#### [WHAT TO PRODUCE]
Where the listing below reaches the line containing "(State.shutdownChannels_shape ..).trans ?_)", start writing out lines exactly, and stop once the line containing "(State.powerSync_shape ..).trans ?_)" has been written.

#### [AVAILABLE DATA]
theorem State.beginRestoration_shape (s : State) (ch : Nat) : (State.beginRestoration s ch).shape = s.shape := by
  unfold State.beginRestoration
  repeat' first
    | ((conv => lhs; arg 1; arg 25); exact rfl)
    | (with_reducible first | refine (State.mirrorAll_shape ..).trans ?_ | refine (State.mirrorShortCheck_shape ..).trans ?_ | refine (State.joinRestoration_shape ..).trans ?_)

theorem State.settleLoss_shape (s : State) (ch crit strm scr : Nat) (fault : Bool) : (State.settleLoss s ch crit strm scr fault).shape = s.shape := by
  unfold State.settleLoss
  repeat' first
    | with_reducible rfl
    | with_reducible assumption
    | with_reducible refine (shape_foldl _ (fun _ _ => ?_) _ _).trans ?_
    | (with_reducible first | refine (State.raise_shape ..).trans ?_ | refine (State.makeRoom_shape ..).trans ?_ | refine (State.capacityCheck_shape ..).trans ?_ | refine (State.encStop_shape ..).trans ?_ | refine (State.safeByFault_shape ..).trans ?_ | refine (State.placeLost_shape ..).trans ?_ | refine (State.reallotAll_shape ..).trans ?_ | refine (State.evictOrder_shape ..).trans ?_ | refine (State.beginRestoration_shape ..).trans ?_)
    | ((conv => lhs; arg 1; arg 1); split)
    | (extract_lets +onlyGivenNames x; clear_value (e : x = _); first | (with_reducible refine shape_cut x ?_ (fun _ => ?_); (subst e); rotate_left; clear e) | (subst e))

theorem State.placeChannelLoss_shape (s : State) (ch : Nat) : (State.placeChannelLoss s ch).shape = s.shape := by
  unfold State.placeChannelLoss
  repeat' first
    | with_reducible rfl
    | ((conv => lhs; arg 1; arg 25); exact rfl)
    | with_reducible refine (shape_foldl _ (fun _ _ => ?_) _ _).trans ?_
    | (with_reducible first | refine (State.raise_shape ..).trans ?_ | refine (State.mapBaskets_shape ..).trans ?_ | refine (State.failCmpJob_shape ..).trans ?_ | refine (State.loseAll_shape ..).trans ?_ | refine (State.losePics_shape ..).trans ?_ | refine (State.starveStreams_shape ..).trans ?_ | refine (State.loseScratch_shape ..).trans ?_ | refine (State.settleLoss_shape ..).trans ?_)
    | with_reducible refine fstShape_eq ?_
    | ((conv => lhs; arg 1; arg 1); split)

theorem State.shutdownChannels_shape (s : State) : (State.shutdownChannels s).shape = s.shape := by
  unfold State.shutdownChannels
  repeat' first
    | with_reducible rfl
    | (with_reducible first | refine (State.enter_shape ..).trans ?_)
    | ((conv => lhs; arg 1; arg 1); split)

theorem execChannelFailedMark_shape (ch : Nat) (s : State) : Keeps s (execChannelFailedMark ch s) := by
  unfold execChannelFailedMark
  repeat' first
    | with_reducible rfl
    | with_reducible refine keeps_next ?_
    | (with_reducible first | refine (State.evaluate_shape ..).trans ?_ | refine (State.placeChannelLoss_shape ..).trans ?_ | refine (State.shutdownChannels_shape ..).trans ?_)
    | ((conv => lhs; arg 1; arg 1); split)

theorem execMirrorRestorationComplete_shape (s : State) : Keeps s (execMirrorRestorationComplete s) := by
  unfold execMirrorRestorationComplete
  repeat' first
    | with_reducible rfl
    | ((conv => lhs; arg 1; arg 25); exact rfl)
    | with_reducible refine keeps_next ?_
    | (with_reducible first | refine (State.raise_shape ..).trans ?_)
    | ((conv => arg 1; arg 1); split)

/-! ### StartOps -/

theorem State.calRun_shape (s : State) (step : Nat) (ok : Bool) : (State.calRun s step ok).shape = s.shape := rfl

theorem State.calFail_shape (s : State) (step unit_ consequence : Nat) : (State.calFail s step unit_ consequence).shape = s.shape := by
  unfold State.calFail
  repeat' first
    | with_reducible rfl
    | ((conv => lhs; arg 1; arg 25); exact rfl)
    | (with_reducible first | refine (State.raise_shape ..).trans ?_)
    | ((conv => lhs; arg 1; arg 1); split)

theorem State.startSelfTest_shape (s : State) (occasion : Nat) : (State.startSelfTest s occasion).shape = s.shape := rfl

theorem State.modRecord_shape (s : State) (f : Record → Record) : (State.modRecord s f).shape = s.shape := by
  unfold State.modRecord
  repeat' first
    | with_reducible rfl
    | ((conv => lhs; arg 1; arg 25); exact rfl)
    | split

theorem State.testAbort_shape (s : State) (d cause count : Nat) : (State.testAbort s d cause count).shape = s.shape := by
  unfold State.testAbort
  repeat' first
    | with_reducible rfl
    | (with_reducible first | refine (State.raise_shape ..).trans ?_)

theorem State.maybeStartSynth_shape (s : State) : (State.maybeStartSynth s).shape = s.shape := by
  unfold State.maybeStartSynth
  repeat' first
    | with_reducible rfl
    | ((conv => lhs; arg 1; arg 25); exact rfl)
    | (with_reducible first | refine (State.powerSync_shape ..).trans ?_)
    | ((conv => lhs; arg 1; arg 1); split)

theorem State.finishShutdown_shape (s : State) (seq result : Nat) : (State.finishShutdown s seq result).shape = s.shape := by
  unfold State.finishShutdown
  repeat' first
    | with_reducible rfl
    | with_reducible assumption
    | ((conv => lhs; arg 1; arg 25); with_reducible refine (shape_mk ..).trans ?_; simp only [↓shape_mk, ↓shape_pending, ↓shape_mb, ↓shape_ports, ↓shape_tiles, ↓shape_chans, ↓shape_clusters, ↓shape_cores, ↓shape_cvu, ↓shape_compares, ↓shape_latches, ↓shape_tsq, ↓shape_netPorts, updAt_length])
    | with_reducible refine (shape_foldl _ (fun _ _ => ?_) _ _).trans ?_
    | (with_reducible first | refine (State.emit_shape ..).trans ?_ | refine (State.setPend_shape ..).trans ?_ | refine (State.endJob_shape ..).trans ?_ | refine (State.stopGrid_shape ..).trans ?_ | refine (State.enter_shape ..).trans ?_)
    | ((conv => lhs; arg 1; arg 1); split)
    | (extract_lets +onlyGivenNames x; clear_value (e : x = _); first | (subst e))

theorem State.finishSelfTest_shape (s : State) (whole : Bool) : (State.finishSelfTest s whole).shape = s.shape := by
  unfold State.finishSelfTest
  repeat' first
    | with_reducible rfl
    | with_reducible assumption
    | ((conv => lhs; arg 1; arg 25); with_reducible refine (shape_mk ..).trans ?_; simp only [↓shape_mk, ↓shape_pending, ↓shape_mb, ↓shape_ports, ↓shape_tiles, ↓shape_chans, ↓shape_clusters, ↓shape_cores, ↓shape_cvu, ↓shape_compares, ↓shape_latches, ↓shape_tsq, ↓shape_netPorts, updAt_length])
    | (with_reducible first | refine (State.emit_shape ..).trans ?_ | refine (State.raise_shape ..).trans ?_ | refine (State.startReconciles_shape ..).trans ?_ | refine (State.powerSync_shape ..).trans ?_ | refine (State.milestone_shape ..).trans ?_ | refine (State.eraseOther_shape ..).trans ?_ | refine (State.modRecord_shape ..).trans ?_ | refine (State.testAbort_shape ..).trans ?_ | refine (State.maybeStartSynth_shape ..).trans ?_ | refine (State.finishShutdown_shape ..).trans ?_)
    | (extract_lets +onlyGivenNames x; clear_value (e : x = _); first | (subst e))
    | split

theorem State.cutTest_shape (s : State) (d result cause : Nat) : (State.cutTest s d result cause).shape = s.shape := by
  unfold State.cutTest
  repeat' first
    | with_reducible rfl
    | with_reducible assumption
    | (with_reducible first | refine (State.takeFree_shape ..).trans ?_ | refine (State.modRecord_shape ..).trans ?_ | refine (State.testAbort_shape ..).trans ?_)
    | with_reducible refine fstShape_eq ?_
    | ((conv => lhs; arg 1; arg 1); split)
    | (extract_lets +onlyGivenNames x; clear_value (e : x = _); first | (subst e))

theorem State.stopSelfTest_shape (s : State) (result cause : Nat) : (State.stopSelfTest s result cause).shape = s.shape := by
  unfold State.stopSelfTest
  repeat' first
    | with_reducible rfl
    | with_reducible refine (shape_foldl _ (fun _ _ => ?_) _ _).trans ?_
    | (with_reducible first | refine (State.modRecord_shape ..).trans ?_ | refine (State.finishSelfTest_shape ..).trans ?_ | refine (State.cutTest_shape ..).trans ?_)
    | split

#### [OUTPUT OF THE TASK]
    | (with_reducible first | refine (State.evaluate_shape ..).trans ?_ | refine (State.placeChannelLoss_shape ..).trans ?_ | refine (State.shutdownChannels_shape ..).trans ?_)
    | ((conv => lhs; arg 1; arg 1); split)

theorem execMirrorRestorationComplete_shape (s : State) : Keeps s (execMirrorRestorationComplete s) := by
  unfold execMirrorRestorationComplete
  repeat' first
    | with_reducible rfl
    | ((conv => lhs; arg 1; arg 25); exact rfl)
    | with_reducible refine keeps_next ?_
    | (with_reducible first | refine (State.raise_shape ..).trans ?_)
    | ((conv => arg 1; arg 1); split)

/-! ### StartOps -/

theorem State.calRun_shape (s : State) (step : Nat) (ok : Bool) : (State.calRun s step ok).shape = s.shape := rfl

theorem State.calFail_shape (s : State) (step unit_ consequence : Nat) : (State.calFail s step unit_ consequence).shape = s.shape := by
  unfold State.calFail
  repeat' first
    | with_reducible rfl
    | ((conv => lhs; arg 1; arg 25); exact rfl)
    | (with_reducible first | refine (State.raise_shape ..).trans ?_)
    | ((conv => lhs; arg 1; arg 1); split)

theorem State.startSelfTest_shape (s : State) (occasion : Nat) : (State.startSelfTest s occasion).shape = s.shape := rfl

theorem State.modRecord_shape (s : State) (f : Record → Record) : (State.modRecord s f).shape = s.shape := by
  unfold State.modRecord
  repeat' first
    | with_reducible rfl
    | ((conv => lhs; arg 1; arg 25); exact rfl)
    | split

theorem State.testAbort_shape (s : State) (d cause count : Nat) : (State.testAbort s d cause count).shape = s.shape := by
  unfold State.testAbort
  repeat' first
    | with_reducible rfl
    | (with_reducible first | refine (State.raise_shape ..).trans ?_)

theorem State.maybeStartSynth_shape (s : State) : (State.maybeStartSynth s).shape = s.shape := by
  unfold State.maybeStartSynth
  repeat' first
    | with_reducible rfl
    | ((conv => lhs; arg 1; arg 25); exact rfl)
    | (with_reducible first | refine (State.powerSync_shape ..).trans ?_)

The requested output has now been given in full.